Chef’s Tips for Perfect Results
- Always let the steak rest before slicing. Therefore, it stays juicy and tender instead of losing its flavorful juices on the cutting board
- Slice against the grain. Meanwhile, this simple step gives the steak the most tender, easy-to-eat texture
- Broil the veggies for the last 2 minutes if you want extra char. As a result, they develop even more smoky, fajita-style flavor
- Marinate the steak overnight for deeper flavor. Because the extra time helps the chipotle, lime, and cumin soak in beautifully
Equipment
- Large skillet
- Sheet pan
- Mixing bowl
- Sharp knife
Storing, Freezing & Serving
- Storage: Keep leftovers in an airtight container in the fridge for up to 3 days, which helps preserve the best texture of each component
- Reheat gently: This helps the steak stay tender, especially when you warm everything in a skillet instead of overcooking it
- Freeze with care: As a result, it is best to freeze the cooked steak and cauliflower rice for up to 2 months while keeping the vegetables fresh if possible
- Serving ideas: However, these bowls are especially delicious with avocado, cilantro, lime, low-carb tortillas, or lettuce wraps for a heartier finish
Variations
- Protein Swap: Use flank steak, flap steak, chicken, or shrimp, so the recipe easily adapts to what you have on hand
- Low-Carb Option: Keep the cauliflower rice base because it makes the bowl light, satisfying, and keto-friendly
- Vegetable Boost: Add sliced jalapeños or extra peppers and onions for even more color, texture, and bold fajita flavor
- Fresh Twist: Top with salsa or extra lime juice for a bright finish that balances the smoky steak beautifully
Frequently Asked Questions
Can I make this ahead of time?
Yes, you can. However, prep all components ahead and store them separately so they keep their best texture before reheating and assembling.

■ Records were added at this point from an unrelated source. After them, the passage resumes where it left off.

/-! All rows, the tick and the step. -/

theorem exec_tidy (c : Instr) (h : s.Tidy) : Out.Tidy (exec c s) := by
  unfold exec
  cases c with
  | vkeepValid => exact .ite (.next h) (.done (.powerUp h))
  | vkeepLost => exact .ite (.next (.updSys (.powerUp h))) (.next h)
  | resetNRelease => exact .ite (.done (.boot (.updSys h))) (.next h)
  | addrStrapRead _ => exact .ite (.next (.setMany (.updSys h))) (.next h)
  | earlyOutputStart _ => exact .ite (.done (.earlyStart h)) (.next h)
  | synciLock _ => exact .ite (.done (.syncLock h)) (.next h)
  | synciRelock _ => exact .ite (.done (.endCause (.syncLock h))) (.next h)
  | dieLinkFailure _ => exact .done (.each h fun _ _ h => .raise h)
  | railThermalWarn _ => exact .ite (.done (.raiseLasting h)) (.next h)
  | registerWrite _ _ _ _ | commitDiscard _ _ | commitHold _ _ _ | hostHbWrite _ _ | mbxCmdProdWrite _ _
  | mbxRespConsWrite _ _ | fltAckWrite _ _ _ | fltSrcClear _ _ _ _ _ | fltPinDriveWrite _ _ _ | telSnapReqWrite _ _ _
  | logMarkWrite _ _ _ | seqEventWrite _ _ _ | telStrEnWrite _ _ _ | sbDsPopWrite _ _ _ | chgCfgChemWrite _ _ _
  | ldoVsetWrite _ _ _ _ => exact .rowWrite h
  | rcRead _ _ | multiwordLowRead _ _ => exact .ite (.done (.readReg h)) (.next h)
  | bufCommit _ => exact .ite (.done (.commit h)) (.next h)
  | regRd _ _ _ _ => exact .frame h (.readFrame h fun _ _ _ h => .readRegs h)
  | regWr _ _ _ _ _ => exact .frame h (.writeFrame h fun _ _ _ h => .busWrites h)
  | memRd _ _ _ _ => exact .frame h (.readFrame h fun _ _ _ h => .readMems h)
  | memWr _ _ _ _ _ => exact .frame h (.writeFrame h fun _ _ _ h => .memWrWords h)
  | doorbell _ _ _ => exact .frame h (.ring h)
  | write _ _ => exact .runCmd h fun _ _ h => .cmdWrite h
  | sysInfo _ _ => exact .runCmd h fun _ _ h => .cmdInfo h
  | sysHeartbeat _ _ => exact .runCmd h fun _ _ h => .cmdHeartbeat h
  | sysRun _ _ => exact .runCmd h fun _ _ h => .cmdRun h
  | sysStop _ _ => exact .runCmd h fun _ _ h => .cmdStop h
  | sysSleep _ _ => exact .runCmd h fun _ _ h => .cmdSleep h
  | sysShip _ _ => exact .runCmd h fun _ _ h => .cmdShip h
  | sysReset _ _ => exact .runCmd h fun _ _ h => .cmdReset h
  | sysResume _ _ => exact .runCmd h fun _ _ h => .cmdResume h
  | sysSave _ _ => exact .runCmd h fun _ _ h => .cmdSave h
  | fltAck _ _ => exact .runCmd h fun _ _ h => .cmdAck h
  | fltClear _ _ => exact .runCmd h fun _ _ h => .cmdClear h
  | fltRelease _ _ => exact .runCmd h fun _ _ h => .cmdRelease h
  | fltUnlatch _ _ => exact .runCmd h fun _ _ h => .cmdUnlatch h
  | gaugeSave _ _ => exact .runCmd h fun _ _ h => .cmdGaugeSave h
  | gaugeProfile _ _ => exact .runCmd h fun _ _ h => .cmdProfile h
  | seqEvent _ _ => exact .runCmd h fun _ _ h => .cmdEvent h
  | telSnapshot _ _ => exact .runCmd h fun _ _ h => .cmdSnapshot h
  | logMark _ _ => exact .runCmd h fun _ _ h => .cmdMark h
  | otpProgram _ _ _ => exact .runCmd h fun _ _ h => .cmdProgram h
  | otpLock _ _ _ => exact .runCmd h fun _ _ h => .cmdLock h
  | updBegin _ _ _ => exact .runCmd h fun _ _ h => .cmdUpdBegin h
  | updData _ _ => exact .runCmd h fun _ _ h => .cmdUpdData h
  | updEnd _ _ _ => exact .runCmd h fun _ _ h => .cmdUpdEnd h
  | updActivate _ _ => exact .runCmd h fun _ _ h => .cmdUpdActivate h
  | updAbort _ _ => exact .runCmd h fun _ _ h => .cmdUpdAbort h
  | ageVeto _ _ => exact .runCmd h fun _ _ h => .cmdVeto h
  | ageApprove _ _ => exact .runCmd h fun _ _ h => .cmdApprove h
  | agePlan _ _ => exact .runCmd h fun _ _ h => .cmdPlan h
  | herdEnumerate _ _ _ _ _ _ _ _ => exact .runCmd h fun _ _ h => .cmdEnumerate h
  | herdForward _ _ _ => exact .runCmd h fun _ _ h => .cmdForward h
  | herdList _ _ => exact .runCmd h fun _ _ h => .cmdHerdList h
  | directGrant _ _ => exact .runCmd h fun _ _ h => .cmdGrant h
  | directEnd _ _ => exact .runCmd h fun _ _ h => .cmdEnd h
  | railEnSet _ _ | railEnClear _ _ | isoEnSet _ _ | isoEnClear _ _ | ldoEnSet _ _ | ldoEnClear _ _ | iswEnClear _
  | feFwdEnSet _ | feFwdEnClear _ | chgEnSet _ | chgEnClear _ => exact .rowEnable h
  | railHiccupRestart _ => exact .ite (.done (.railBegin h)) (.next h)
  | railRampComplete _ => exact .ite (.done (.railOn h)) (.next h)
  | railSoftStopDone _ => exact .ite (.done (.railToOff h)) (.next h)
  | railSetpointMoveEnd _ => exact .ite (.done (.updRail (.setF h))) (.next h)
  | loopDerivation _ => exact .done (.deriveRail h)
  | railCoeffTimeout _ => exact .ite (.done (.railRefuse h)) (.next h)
  | feDerivation => exact .done (.deriveFront h)
  | shedInhibitEnd _ => exact .done (.setB h)
  | ldaAssert _ => exact .ite (.done (.ldaUp h)) (.next h)
  | ldaDeassert _ => exact .done (.ldaDown h)
  | announceOffsetReturn _ => exact .done (.dropOffset h)
  | announceEnd _ | tineTestOverdue _ => exact .ite (.done (.setB h)) (.next h)
  | railIlimSustained _ | feBootstrapUv _ _ | herdBusFault _ _ => exact .ite (.done (.raiseLasting (.setB h))) (.next h)
  | railClampEnd _ => exact .ite (.done (.railLock (.setB h))) (.next h)
  | railUnlock _ => exact .done (.railRelease h)
  | isoSoftstartDone _ => exact .ite (.done (.earlyPg (.setIsoState h))) (.next h)
  | isopwrRestored => exact .done (.each (.endCause h) fun _ _ h => .setIsoState h)
  | isoSecondaryShort _ | isoOverload _ => exact .done (.isoTrip h)
  | isoOpenWinding _ _ => exact .done (.ite (.isoTrip h) (.isoTrip h))
  | isoUnlock _ => exact .done (.isoRelease h)
  | ldoRampDone _ => exact .ite (.done (.updLdo (.setLdoState h))) (.next h)
  | ldoCurrentLimit _ => exact .ite (.next h) (.done (.raise (.ldoLock h)))
  | ldoUnlock _ => exact .done (.ldoRelease h)
  | pgFall _ => exact .ite (.done (.pgFall h)) (.next h)
  | seqRetryReenable => exact .ite (.done (.seqAction (.setF h))) (.next h)
  | dwellEnd => exact .done (.tryReturn (.tryClose (.setB h)))
  | returnMatch => exact .ite (.done (.updPath h)) (.next h)
  | feStartRampDone => exact .ite (.done (.setFe h)) (.next h)
  | feStopRampDone => exact .ite (.done (.feTryStart (.setFe h))) (.next h)
  | feRegionChange _ => exact .ite (.done (.feSlope (.setF (.commit h)))) (.next h)
  | feVsysOv | feVdrvUv => exact .ite (.done (.feTrip h)) (.next h)
  | feIlimSustained _ => exact .ite (.done (.raiseLasting (.setMany h))) (.next h)
  | feStepInhibitEnd | feRevHoldEnd => exact .done (.updFe h)
  | feUnlock => exact .ite (.done (.feTryStart (.setFe (.updFe h)))) (.next h)
  | chgQualDone _ | chgPreToCc | chgCcToCv | chgTopoffToDone => exact .chgStep h fun _ h => .setChgPhase h
  | chgSuspend _ => exact .done (.chgEval (.ite (.setB h) h))
  | chgSuspendEnd => exact .ite (.done (.setChgPhase (.setB h))) (.next h)
  | chgSafetyTimerExpiry => exact .ite (.done (.chgFail h)) (.next h)
  | chgFaultRecover => exact .ite (.done (.chgEval (.setChgPhase h))) (.next h)
  | batteryPresenceLoss | batteryRemovalFast _ => exact .ite (.done (.removeBattery h)) (.next h)
  | chargeSample _ _ => exact .next (.ite (.takeSample h) h)
  | learnedRecordTimer => exact .ite (.done (.requestSave h)) (.next h)
  | idleTimerExpiry => exact .ite (.done (.startSleep (.updSys h))) (.next h)
  | shipLatchArm => exact .ite (.next (.updSys h)) (.next h)
  | snapshotCopyDone => exact .ite (.done (.endCopy h)) (.next h)
  | release => exact .ite (.done (.setF (.sbMatch h))) (.next h)
  | sbBusTimeout _ | sbAbortAck _ => exact .ite (.done (.sbCut h)) (.next h)
  | bleat => exact .ite (.next (.inner h rfl)) (.next h)
  | herdBusClearRetry _ _ => exact .ite (.done (.endCause (.setB h))) (.next h)
  | trialBootTimeout => exact .ite (.done (.rollback (.updUpd h))) (.next h)
  | updInactivityTimeout => exact .ite (.done (.abortUpdate h)) (.next h)
  | otpReread _ | otpRereadRetry _ => exact .ite .fault (.ite (.done (.reread h)) (.next h))
  | bootTineTest _ => exact .ite (.done (.updAge (.startTest h))) (.next h)
  | comparatorSelfTest _ _ _ _ => exact .ite (.done (.retireCopy h)) (.next h)
  | vkeepLowAssert _ => exact .vkeepLowAssert h
  | vkeepLowRelease _ => exact .vkeepLowRelease h
  | resetNRecognised => exact .resetNRecognised h
  | fuseReadComplete _ => exact .fuseReadComplete h
  | earlyOutputTimeout _ => exact .earlyOutputTimeout h
  | imageVerified _ => exact .imageVerified h
  | bootCoreTimeout => exact .bootCoreTimeout h
  | bootComplete => exact .bootComplete h
  | watchdogExpiry _ => exact .watchdogExpiry h
  | coreAlive _ => exact .coreAlive h
  | coreGraceExpiry _ => exact .coreGraceExpiry h
  | clkMonitorWindow _ => exact .clkMonitorWindow h
  | xtalStart => exact .xtalStart h
  | xtalStop => exact .xtalStop h
  | synciLoss => exact .synciLoss h
  | dieThermalShutdown _ => exact .dieThermalShutdown h
  | dieThermalRelease _ => exact .dieThermalRelease h
  | controllerDieThermal _ => exact .controllerDieThermal h
  | status _ => exact .status h
  | vioLoss => exact .vioLoss h
  | vioReturn _ => exact .vioReturn h
  | heartbeatDeadline => exact .heartbeatDeadline h
  | commandTake _ => exact .commandTake h
  | read _ _ => exact .read h
  | enable _ _ => exact .enable h
  | disable _ _ => exact .disable h
  | sysLease _ _ => exact .sysLease h
  | telSlotRead _ _ => exact .telSlotRead h
  | forwardResponseReceived _ _ _ _ _ => exact .forwardResponseReceived h
  | forwardTimeout _ _ => exact .forwardTimeout h
  | faultNPulseEnd => exact .faultNPulseEnd h
  | railSenseCheck _ _ _ => exact .railSenseCheck h
  | railSoftstartCheck _ _ => exact .railSoftstartCheck h
  | scanRoundEnd _ => exact .scanRoundEnd h
  | phaseRampOutDone _ => exact .phaseRampOutDone h
  | loadStepFire _ => exact .loadStepFire h
  | isoQueueStart => exact .isoQueueStart h
  | isopwrUndervoltage => exact .isopwrUndervoltage h
  | warningJudged _ _ _ => exact .warningJudged h
  | comparatorTrip _ _ _ => exact .comparatorTrip h
  | converterFaultJudged _ _ _ => exact .converterFaultJudged h
  | pgStable _ => exact .pgStable h
  | enRunFilter _ => exact .enRunFilter h
  | seqStepDone => exact .seqStepDone h
  | seqStepTimeout => exact .seqStepTimeout h
  | seqTableComplete => exact .seqTableComplete h
  | vbusQualified => exact .vbusQualified h
  | iswOpeningCause _ => exact .iswOpeningCause h
  | vbusLoss _ => exact .vbusLoss h
  | handoverComplete _ _ => exact .handoverComplete h
  | returnMatchTimeout => exact .returnMatchTimeout h
  | iswCloseComplete => exact .iswCloseComplete h
  | iswCloseTimeout => exact .iswCloseTimeout h
  | holdupExhausted => exact .holdupExhausted h
  | deepDischargeCutoff => exact .deepDischargeCutoff h
  | cutoffBatfetOff => exact .cutoffBatfetOff h
  | feChangeDone => exact .feChangeDone h
  | feVhbOv _ => exact .feVhbOv h
  | feVhbOvRelease => exact .feVhbOvRelease h
  | feOpenPhase _ => exact .feOpenPhase h
  | chgCvToTopoff => exact .chgCvToTopoff h
  | chgRecharge _ => exact .chgRecharge h
  | chgFault _ => exact .chgFault h
  | balanceWindow _ => exact .balanceWindow h
  | batteryPresenceRise _ => exact .batteryPresenceRise h
  | insertionCheck _ => exact .insertionCheck h
  | insertionFirstEstimate _ _ => exact .insertionFirstEstimate h
  | gaugeFilterCycle _ => exact .gaugeFilterCycle h
  | restReached => exact .restReached h
  | fawnGaugeInterval _ _ => exact .fawnGaugeInterval h
  | learnedRecordWriteDone => exact .learnedRecordWriteDone h
  | earlyRailDischargeTimeout _ => exact .earlyRailDischargeTimeout h
  | fawnEntryComplete => exact .fawnEntryComplete h
  | wakeEvent _ => exact .wakeEvent h
  | wakeTimerExpiry => exact .wakeTimerExpiry h
  | shipLatchRelease => exact .shipLatchRelease h
  | streamRecord => exact .streamRecord h
  | sbRegWr _ _ _ _ => exact .sbRegWr h
  | sbRegRd _ _ _ => exact .sbRegRd h
  | sbMemRd _ _ _ => exact .sbMemRd h
  | bufWr _ _ _ _ => exact .bufWr h
  | bufRd _ _ _ => exact .bufRd h
  | mbxPost _ _ => exact .mbxPost h
  | mbxResp _ => exact .mbxResp h
  | mbxStat _ => exact .mbxStat h
  | dsRead _ => exact .dsRead h
  | sbStatus _ => exact .sbStatus h
  | alertResponse _ => exact .alertResponse h
  | identify _ => exact .identify h
  | assign _ _ => exact .assign h
  | bleatRead _ => exact .bleatRead h
  | bleatUnanswered => exact .bleatUnanswered h
  | herdChildBleat _ _ _ => exact .herdChildBleat h
  | downstreamEntry _ _ => exact .downstreamEntry h
  | mailboxResume => exact .mailboxResume h
  | activationConfirmed => exact .activationConfirmed h
  | rollbackMailboxTimeout => exact .rollbackMailboxTimeout h
  | rollbackAliveTimeout => exact .rollbackAliveTimeout h
  | runtimeTineTestStart _ => exact .runtimeTineTestStart h
  | tineTestDone _ _ => exact .tineTestDone h
  | planRun _ => exact .planRun h
  | planItemApply _ => exact .planItemApply h
  | wakeSourceAsserted _ => exact .wakeSourceAsserted h
  | feStepInhibitStart _ => exact .feStepInhibitStart h
  | secdedError _ _ => exact .secdedError h

theorem step_tidy (h : s.Tidy) : Out.Tidy (step s) := by
  unfold step
  split
  · exact exec_tidy _ (.inner h rfl)
  · exact .next (.tick h)

end

/-- Settles O6: a step is a row, by the rules of the operations it is made of, or a tick. -/
theorem canonicalKept : Obligations.CanonicalKept := by
  unfold Obligations.CanonicalKept
  intro s t hs hstep
  exact (State.tidy_iff t).mp ((step_tidy ((State.tidy_iff s).mpr hs)).next_tidy t hstep)

end Sys2Proof.Machine
end

section
/-!
PROOFS. The fields of a register as the map gives them: their keys are distinct, and a staging address is no register's own (R64,
R74, R82).
-/

namespace Sys2Proof.Machine

/-- The fields of a register start at distinct bits of its 16 (R64). -/
def RegInfo.sound (r : RegInfo) : Bool := decide (r.fields.map FieldInfo.lo).Nodup && r.fields.all fun f => decide (f.lo < 16)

What is the best cut of steak for fajita bowls?
Skirt steak works best. Therefore, it gives you rich flavor and tenderness, though flank steak is also a great alternative.
Is this recipe keto-friendly?
Yes, it is. Because of the cauliflower rice and low-carb ingredients, it fits beautifully into a keto lifestyle while still feeling hearty and satisfying.
Conclusion
This High Protein Steak Fajita Bowl Low Carb is proof that healthy eating can be bold, satisfying, and full of flavor. Because it is simple, vibrant, and easy enough for busy weeknights, it delivers a nourishing dinner that still feels exciting and special. Therefore, once you try it, it may quickly become part of your regular meal rotation.